10 ans plus tard, avec le cabinet de Mauricio Macri, Felipe VI change de discours lors de son voyage en Argentine : « Nous soutenons tous les programmes de réforme en marche. » Les patrons espagnols se sont frotté les mains. Macri a fait des coupes dans les salaires, licencié des employés et exonéré d’impôts les patrons espagnoles. Alors, ils ont pu rapatrier leurs bénéfices et rendre les Argentins plus pauvres. Mais Felipe VI était clair :l’Espagne possède des entreprises de pointe, compétitives, modernes et innovantes, elles sont l’expression de la marque « Espagne » qui représente la qualité et l’excellence. Il oubliait la spoliation et la destruction de l’environnement commise au Chili contre le peuple Pehuenche par Endesa lors de la construction du barrage Ralco. Un fait constaté par le rapport des Nations Unies rédigé par Rodolfo Stavenhagen. Felipe VI n’a pas non plus rappelé comment les patrons espagnols ont acheté pour une bouchée de pain des banques, des compagnies d’aviation, des terres, des fleuves, des forêts, des constructions, des ports etc. .. sur lesquels son père a touché de grosses commissions.

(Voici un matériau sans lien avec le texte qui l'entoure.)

/-! ### lifeBump -/

@[simp] theorem State.lifeBump_ctr_slots (o p n : Nat) (g : LifeRecord → Nat) (w : Nat → LifeRecord → LifeRecord) (s : State) : (s.lifeBump o p n g w).ctr.slots = s.ctr.slots := by
  simp only [State.lifeBump]; split <;> simp
@[simp] theorem State.lifeBump_ctr_later (o p n : Nat) (g : LifeRecord → Nat) (w : Nat → LifeRecord → LifeRecord) (s : State) : (s.lifeBump o p n g w).ctr.later = s.ctr.later := by
  simp only [State.lifeBump]; split <;> simp
@[simp] theorem State.lifeBump_ctr_coming (o p n : Nat) (g : LifeRecord → Nat) (w : Nat → LifeRecord → LifeRecord) (s : State) : (s.lifeBump o p n g w).ctr.coming = s.ctr.coming := by
  simp only [State.lifeBump]; split <;> simp
@[simp] theorem State.lifeBump_ctr_carries (o p n : Nat) (g : LifeRecord → Nat) (w : Nat → LifeRecord → LifeRecord) (s : State) : (s.lifeBump o p n g w).ctr.carries = s.ctr.carries := by
  simp only [State.lifeBump]; split <;> simp
@[simp] theorem State.lifeBump_ctr_heads (o p n : Nat) (g : LifeRecord → Nat) (w : Nat → LifeRecord → LifeRecord) (s : State) : (s.lifeBump o p n g w).ctr.heads = s.ctr.heads := by
  simp only [State.lifeBump]; split <;> simp
@[simp] theorem State.lifeBump_ctr_filters (o p n : Nat) (g : LifeRecord → Nat) (w : Nat → LifeRecord → LifeRecord) (s : State) : (s.lifeBump o p n g w).ctr.filters = s.ctr.filters := by
  simp only [State.lifeBump]; split <;> simp
@[simp] theorem State.lifeBump_ctr_bw (o p n : Nat) (g : LifeRecord → Nat) (w : Nat → LifeRecord → LifeRecord) (s : State) : (s.lifeBump o p n g w).ctr.bw = s.ctr.bw := by
  simp only [State.lifeBump]; split <;> simp
@[simp] theorem State.lifeBump_ctr_latchPcie (o p n : Nat) (g : LifeRecord → Nat) (w : Nat → LifeRecord → LifeRecord) (s : State) : (s.lifeBump o p n g w).ctr.latchPcie = s.ctr.latchPcie := by
  simp only [State.lifeBump]; split <;> simp
@[simp] theorem State.lifeBump_ctr_latchSpi (o p n : Nat) (g : LifeRecord → Nat) (w : Nat → LifeRecord → LifeRecord) (s : State) : (s.lifeBump o p n g w).ctr.latchSpi = s.ctr.latchSpi := by
  simp only [State.lifeBump]; split <;> simp
@[simp] theorem State.lifeBump_ctr_latchFw (o p n : Nat) (g : LifeRecord → Nat) (w : Nat → LifeRecord → LifeRecord) (s : State) : (s.lifeBump o p n g w).ctr.latchFw = s.ctr.latchFw := by
  simp only [State.lifeBump]; split <;> simp
@[simp] theorem State.lifeBump_ctr_image (o p n : Nat) (g : LifeRecord → Nat) (w : Nat → LifeRecord → LifeRecord) (s : State) : (s.lifeBump o p n g w).ctr.image = s.ctr.image := by
  simp only [State.lifeBump]; split <;> simp
@[simp] theorem State.lifeBump_ctr_waiting (o p n : Nat) (g : LifeRecord → Nat) (w : Nat → LifeRecord → LifeRecord) (s : State) : (s.lifeBump o p n g w).ctr.waiting = s.ctr.waiting := by
  simp only [State.lifeBump]; split <;> simp
@[simp] theorem State.lifeBump_ctr_snapSeq (o p n : Nat) (g : LifeRecord → Nat) (w : Nat → LifeRecord → LifeRecord) (s : State) : (s.lifeBump o p n g w).ctr.snapSeq = s.ctr.snapSeq := by
  simp only [State.lifeBump]; split <;> simp
@[simp] theorem State.lifeBump_ctr_snapValid (o p n : Nat) (g : LifeRecord → Nat) (w : Nat → LifeRecord → LifeRecord) (s : State) : (s.lifeBump o p n g w).ctr.snapValid = s.ctr.snapValid := by
  simp only [State.lifeBump]; split <;> simp
@[simp] theorem State.lifeBump_dev_stage (o p n : Nat) (g : LifeRecord → Nat) (w : Nat → LifeRecord → LifeRecord) (s : State) : (s.lifeBump o p n g w).dev.stage = s.dev.stage := by
  simp only [State.lifeBump]; split <;> simp
@[simp] theorem State.lifeBump_dev_fwSlot (o p n : Nat) (g : LifeRecord → Nat) (w : Nat → LifeRecord → LifeRecord) (s : State) : (s.lifeBump o p n g w).dev.fwSlot = s.dev.fwSlot := by
  simp only [State.lifeBump]; split <;> simp
@[simp] theorem State.lifeBump_dev_bootErr (o p n : Nat) (g : LifeRecord → Nat) (w : Nat → LifeRecord → LifeRecord) (s : State) : (s.lifeBump o p n g w).dev.bootErr = s.dev.bootErr := by
  simp only [State.lifeBump]; split <;> simp
@[simp] theorem State.lifeBump_dev_alertMask (o p n : Nat) (g : LifeRecord → Nat) (w : Nat → LifeRecord → LifeRecord) (s : State) : (s.lifeBump o p n g w).dev.alertMask = s.dev.alertMask := by
  simp only [State.lifeBump]; split <;> simp
@[simp] theorem State.lifeBump_dev_scratch (o p n : Nat) (g : LifeRecord → Nat) (w : Nat → LifeRecord → LifeRecord) (s : State) : (s.lifeBump o p n g w).dev.scratch = s.dev.scratch := by
  simp only [State.lifeBump]; split <;> simp
@[simp] theorem State.lifeBump_dev_bootImgAddrLo (o p n : Nat) (g : LifeRecord → Nat) (w : Nat → LifeRecord → LifeRecord) (s : State) : (s.lifeBump o p n g w).dev.bootImgAddrLo = s.dev.bootImgAddrLo := by
  simp only [State.lifeBump]; split <;> simp
@[simp] theorem State.lifeBump_dev_bootImgAddrHi (o p n : Nat) (g : LifeRecord → Nat) (w : Nat → LifeRecord → LifeRecord) (s : State) : (s.lifeBump o p n g w).dev.bootImgAddrHi = s.dev.bootImgAddrHi := by
  simp only [State.lifeBump]; split <;> simp
@[simp] theorem State.lifeBump_dev_bootImgLen (o p n : Nat) (g : LifeRecord → Nat) (w : Nat → LifeRecord → LifeRecord) (s : State) : (s.lifeBump o p n g w).dev.bootImgLen = s.dev.bootImgLen := by
  simp only [State.lifeBump]; split <;> simp
@[simp] theorem State.lifeBump_dev_bootGo (o p n : Nat) (g : LifeRecord → Nat) (w : Nat → LifeRecord → LifeRecord) (s : State) : (s.lifeBump o p n g w).dev.bootGo = s.dev.bootGo := by
  simp only [State.lifeBump]; split <;> simp
@[simp] theorem State.lifeBump_dev_bootSrc (o p n : Nat) (g : LifeRecord → Nat) (w : Nat → LifeRecord → LifeRecord) (s : State) : (s.lifeBump o p n g w).dev.bootSrc = s.dev.bootSrc := by
  simp only [State.lifeBump]; split <;> simp
@[simp] theorem State.lifeBump_dev_bootStage (o p n : Nat) (g : LifeRecord → Nat) (w : Nat → LifeRecord → LifeRecord) (s : State) : (s.lifeBump o p n g w).dev.bootStage = s.dev.bootStage := by
  simp only [State.lifeBump]; split <;> simp
@[simp] theorem State.lifeBump_dev_endpointUp (o p n : Nat) (g : LifeRecord → Nat) (w : Nat → LifeRecord → LifeRecord) (s : State) : (s.lifeBump o p n g w).dev.endpointUp = s.dev.endpointUp := by
  simp only [State.lifeBump]; split <;> simp
@[simp] theorem State.lifeBump_dev_linkUp (o p n : Nat) (g : LifeRecord → Nat) (w : Nat → LifeRecord → LifeRecord) (s : State) : (s.lifeBump o p n g w).dev.linkUp = s.dev.linkUp := by
  simp only [State.lifeBump]; split <;> simp
@[simp] theorem State.lifeBump_dev_d3hot (o p n : Nat) (g : LifeRecord → Nat) (w : Nat → LifeRecord → LifeRecord) (s : State) : (s.lifeBump o p n g w).dev.d3hot = s.dev.d3hot := by
  simp only [State.lifeBump]; split <;> simp
@[simp] theorem State.lifeBump_proto_ring (o p n : Nat) (g : LifeRecord → Nat) (w : Nat → LifeRecord → LifeRecord) (s : State) : (s.lifeBump o p n g w).proto.ring = s.proto.ring := by
  simp only [State.lifeBump]; split <;> simp
@[simp] theorem State.lifeBump_proto_spi (o p n : Nat) (g : LifeRecord → Nat) (w : Nat → LifeRecord → LifeRecord) (s : State) : (s.lifeBump o p n g w).proto.spi = s.proto.spi := by
  simp only [State.lifeBump]; split <;> simp
@[simp] theorem State.lifeBump_proto_internal (o p n : Nat) (g : LifeRecord → Nat) (w : Nat → LifeRecord → LifeRecord) (s : State) : (s.lifeBump o p n g w).proto.internal = s.proto.internal := by
  simp only [State.lifeBump]; split <;> simp
@[simp] theorem State.lifeBump_proto_shepInternal (o p n : Nat) (g : LifeRecord → Nat) (w : Nat → LifeRecord → LifeRecord) (s : State) : (s.lifeBump o p n g w).proto.shepInternal = s.proto.shepInternal := by
  simp only [State.lifeBump]; split <;> simp
@[simp] theorem State.lifeBump_proto_resp (o p n : Nat) (g : LifeRecord → Nat) (w : Nat → LifeRecord → LifeRecord) (s : State) : (s.lifeBump o p n g w).proto.resp = s.proto.resp := by
  simp only [State.lifeBump]; split <;> simp
@[simp] theorem State.lifeBump_proto_heldResp (o p n : Nat) (g : LifeRecord → Nat) (w : Nat → LifeRecord → LifeRecord) (s : State) : (s.lifeBump o p n g w).proto.heldResp = s.proto.heldResp := by
  simp only [State.lifeBump]; split <;> simp
@[simp] theorem State.lifeBump_proto_internalResp (o p n : Nat) (g : LifeRecord → Nat) (w : Nat → LifeRecord → LifeRecord) (s : State) : (s.lifeBump o p n g w).proto.internalResp = s.proto.internalResp := by
  simp only [State.lifeBump]; split <;> simp
@[simp] theorem State.lifeBump_proto_eventRing (o p n : Nat) (g : LifeRecord → Nat) (w : Nat → LifeRecord → LifeRecord) (s : State) : (s.lifeBump o p n g w).proto.eventRing = s.proto.eventRing := by
  simp only [State.lifeBump]; split <;> simp
@[simp] theorem State.lifeBump_proto_mgmtRdy (o p n : Nat) (g : LifeRecord → Nat) (w : Nat → LifeRecord → LifeRecord) (s : State) : (s.lifeBump o p n g w).proto.mgmtRdy = s.proto.mgmtRdy := by
  simp only [State.lifeBump]; split <;> simp
@[simp] theorem State.lifeBump_proto_spiRespRead (o p n : Nat) (g : LifeRecord → Nat) (w : Nat → LifeRecord → LifeRecord) (s : State) : (s.lifeBump o p n g w).proto.spiRespRead = s.proto.spiRespRead := by
  simp only [State.lifeBump]; split <;> simp
@[simp] theorem State.lifeBump_proto_spiEventRead (o p n : Nat) (g : LifeRecord → Nat) (w : Nat → LifeRecord → LifeRecord) (s : State) : (s.lifeBump o p n g w).proto.spiEventRead = s.proto.spiEventRead := by
  simp only [State.lifeBump]; split <;> simp
@[simp] theorem State.lifeBump_proto_spiOpen (o p n : Nat) (g : LifeRecord → Nat) (w : Nat → LifeRecord → LifeRecord) (s : State) : (s.lifeBump o p n g w).proto.spiOpen = s.proto.spiOpen := by
  simp only [State.lifeBump]; split <;> simp
@[simp] theorem State.lifeBump_proto_spiDrop (o p n : Nat) (g : LifeRecord → Nat) (w : Nat → LifeRecord → LifeRecord) (s : State) : (s.lifeBump o p n g w).proto.spiDrop = s.proto.spiDrop := by
  simp only [State.lifeBump]; split <;> simp
@[simp] theorem State.lifeBump_proto_spiDead (o p n : Nat) (g : LifeRecord → Nat) (w : Nat → LifeRecord → LifeRecord) (s : State) : (s.lifeBump o p n g w).proto.spiDead = s.proto.spiDead := by
  simp only [State.lifeBump]; split <;> simp
@[simp] theorem State.lifeBump_proto_armed (o p n : Nat) (g : LifeRecord → Nat) (w : Nat → LifeRecord → LifeRecord) (s : State) : (s.lifeBump o p n g w).proto.armed = s.proto.armed := by
  simp only [State.lifeBump]; split <;> simp
@[simp] theorem State.lifeBump_proto_jobs (o p n : Nat) (g : LifeRecord → Nat) (w : Nat → LifeRecord → LifeRecord) (s : State) : (s.lifeBump o p n g w).proto.jobs = s.proto.jobs := by
  simp only [State.lifeBump]; split <;> simp
@[simp] theorem State.lifeBump_proto_held (o p n : Nat) (g : LifeRecord → Nat) (w : Nat → LifeRecord → LifeRecord) (s : State) : (s.lifeBump o p n g w).proto.held = s.proto.held := by
  simp only [State.lifeBump]; split <;> simp
@[simp] theorem State.lifeBump_proto_nextSeq (o p n : Nat) (g : LifeRecord → Nat) (w : Nat → LifeRecord → LifeRecord) (s : State) : (s.lifeBump o p n g w).proto.nextSeq = s.proto.nextSeq := by
  simp only [State.lifeBump]; split <;> simp
@[simp] theorem State.lifeBump_proto_mgmtResetArmed (o p n : Nat) (g : LifeRecord → Nat) (w : Nat → LifeRecord → LifeRecord) (s : State) : (s.lifeBump o p n g w).proto.mgmtResetArmed = s.proto.mgmtResetArmed := by
  simp only [State.lifeBump]; split <;> simp
@[simp] theorem State.lifeBump_proto_masked (o p n : Nat) (g : LifeRecord → Nat) (w : Nat → LifeRecord → LifeRecord) (s : State) : (s.lifeBump o p n g w).proto.masked = s.proto.masked := by
  simp only [State.lifeBump]; split <;> simp
@[simp] theorem State.lifeBump_proto_owedFinals (o p n : Nat) (g : LifeRecord → Nat) (w : Nat → LifeRecord → LifeRecord) (s : State) : (s.lifeBump o p n g w).proto.owedFinals = s.proto.owedFinals := by
  simp only [State.lifeBump]; split <;> simp
@[simp] theorem State.lifeBump_kennel_settings (o p n : Nat) (g : LifeRecord → Nat) (w : Nat → LifeRecord → LifeRecord) (s : State) : (s.lifeBump o p n g w).kennel.settings = s.kennel.settings := by
  simp only [State.lifeBump]; split <;> simp
@[simp] theorem State.lifeBump_kennel_settingsCrc (o p n : Nat) (g : LifeRecord → Nat) (w : Nat → LifeRecord → LifeRecord) (s : State) : (s.lifeBump o p n g w).kennel.settingsCrc = s.kennel.settingsCrc := by
  simp only [State.lifeBump]; split <;> simp
@[simp] theorem State.lifeBump_kennel_lifeCrc (o p n : Nat) (g : LifeRecord → Nat) (w : Nat → LifeRecord → LifeRecord) (s : State) : (s.lifeBump o p n g w).kennel.lifeCrc = s.kennel.lifeCrc := by
  simp only [State.lifeBump]; split <;> simp
@[simp] theorem State.lifeBump_kennel_pohSeconds (o p n : Nat) (g : LifeRecord → Nat) (w : Nat → LifeRecord → LifeRecord) (s : State) : (s.lifeBump o p n g w).kennel.pohSeconds = s.kennel.pohSeconds := by
  simp only [State.lifeBump]; split <;> simp
@[simp] theorem State.lifeBump_kennel_tjSub (o p n : Nat) (g : LifeRecord → Nat) (w : Nat → LifeRecord → LifeRecord) (s : State) : (s.lifeBump o p n g w).kennel.tjSub = s.kennel.tjSub := by
  simp only [State.lifeBump]; split <;> simp
@[simp] theorem State.lifeBump_kennel_thermal (o p n : Nat) (g : LifeRecord → Nat) (w : Nat → LifeRecord → LifeRecord) (s : State) : (s.lifeBump o p n g w).kennel.thermal = s.kennel.thermal := by
  simp only [State.lifeBump]; split <;> simp
@[simp] theorem State.lifeBump_kennel_ucfSeen (o p n : Nat) (g : LifeRecord → Nat) (w : Nat → LifeRecord → LifeRecord) (s : State) : (s.lifeBump o p n g w).kennel.ucfSeen = s.kennel.ucfSeen := by
  simp only [State.lifeBump]; split <;> simp
@[simp] theorem State.lifeBump_kennel_ucfSeconds (o p n : Nat) (g : LifeRecord → Nat) (w : Nat → LifeRecord → LifeRecord) (s : State) : (s.lifeBump o p n g w).kennel.ucfSeconds = s.kennel.ucfSeconds := by
  simp only [State.lifeBump]; split <;> simp
@[simp] theorem State.lifeBump_kennel_rtc (o p n : Nat) (g : LifeRecord → Nat) (w : Nat → LifeRecord → LifeRecord) (s : State) : (s.lifeBump o p n g w).kennel.rtc = s.kennel.rtc := by
  simp only [State.lifeBump]; split <;> simp
@[simp] theorem State.lifeBump_kennel_rtcPart (o p n : Nat) (g : LifeRecord → Nat) (w : Nat → LifeRecord → LifeRecord) (s : State) : (s.lifeBump o p n g w).kennel.rtcPart = s.kennel.rtcPart := by
  simp only [State.lifeBump]; split <;> simp
@[simp] theorem State.lifeBump_kennel_rtcKept (o p n : Nat) (g : LifeRecord → Nat) (w : Nat → LifeRecord → LifeRecord) (s : State) : (s.lifeBump o p n g w).kennel.rtcKept = s.kennel.rtcKept := by
  simp only [State.lifeBump]; split <;> simp
@[simp] theorem State.lifeBump_kennel_mirror (o p n : Nat) (g : LifeRecord → Nat) (w : Nat → LifeRecord → LifeRecord) (s : State) : (s.lifeBump o p n g w).kennel.mirror = s.kennel.mirror := by
  simp only [State.lifeBump]; split <;> simp
@[simp] theorem State.lifeBump_kennel_retireQueue (o p n : Nat) (g : LifeRecord → Nat) (w : Nat → LifeRecord → LifeRecord) (s : State) : (s.lifeBump o p n g w).kennel.retireQueue = s.kennel.retireQueue := by
  simp only [State.lifeBump]; split <;> simp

La marque « Espagne » se caractérise par la réalisation de méga-projets dans le domaine de l’énergie éolienne, des mines, du tourisme dans lequel prime la destruction de l’environnement, la violation des droits de l’homme, la criminalisation des protestations et des mouvements de résistance. L’action d’ACS au Guatemala, à Alta Verapaz, en est un exemple. Là, 30 km du fleuve Cahabón, 80 % de la longueur du fleuve qui arrose les villages des peuples mayas qui vivent là ont été busés. Les 20 % restants, signale Vladimir Soto, l’avocat du Collectif Forêt Mère, s’écoule entre 2 murs de ciment. 50 000 personnes ont été affectées par ce projet. Pendant ce temps, en Espagne, on ne parle pas du désastre écologique et humain provoqué par le président d’ACS, Florentino Pérez, qu’on considère comme un patron exemplaire. Rien n’échappe à la voracité des patrons de la marque « Espagne, » ils détruisent tout obstacle sur leur passage. Sans rougir, ils escroquent, déplacent des populations, paient des bandes de paramilitaires, contaminent des fleuves, détruisent des réserves naturelles et violent les droits de l’homme. Peu importe le prix à payer. Tout pour le bénéfice.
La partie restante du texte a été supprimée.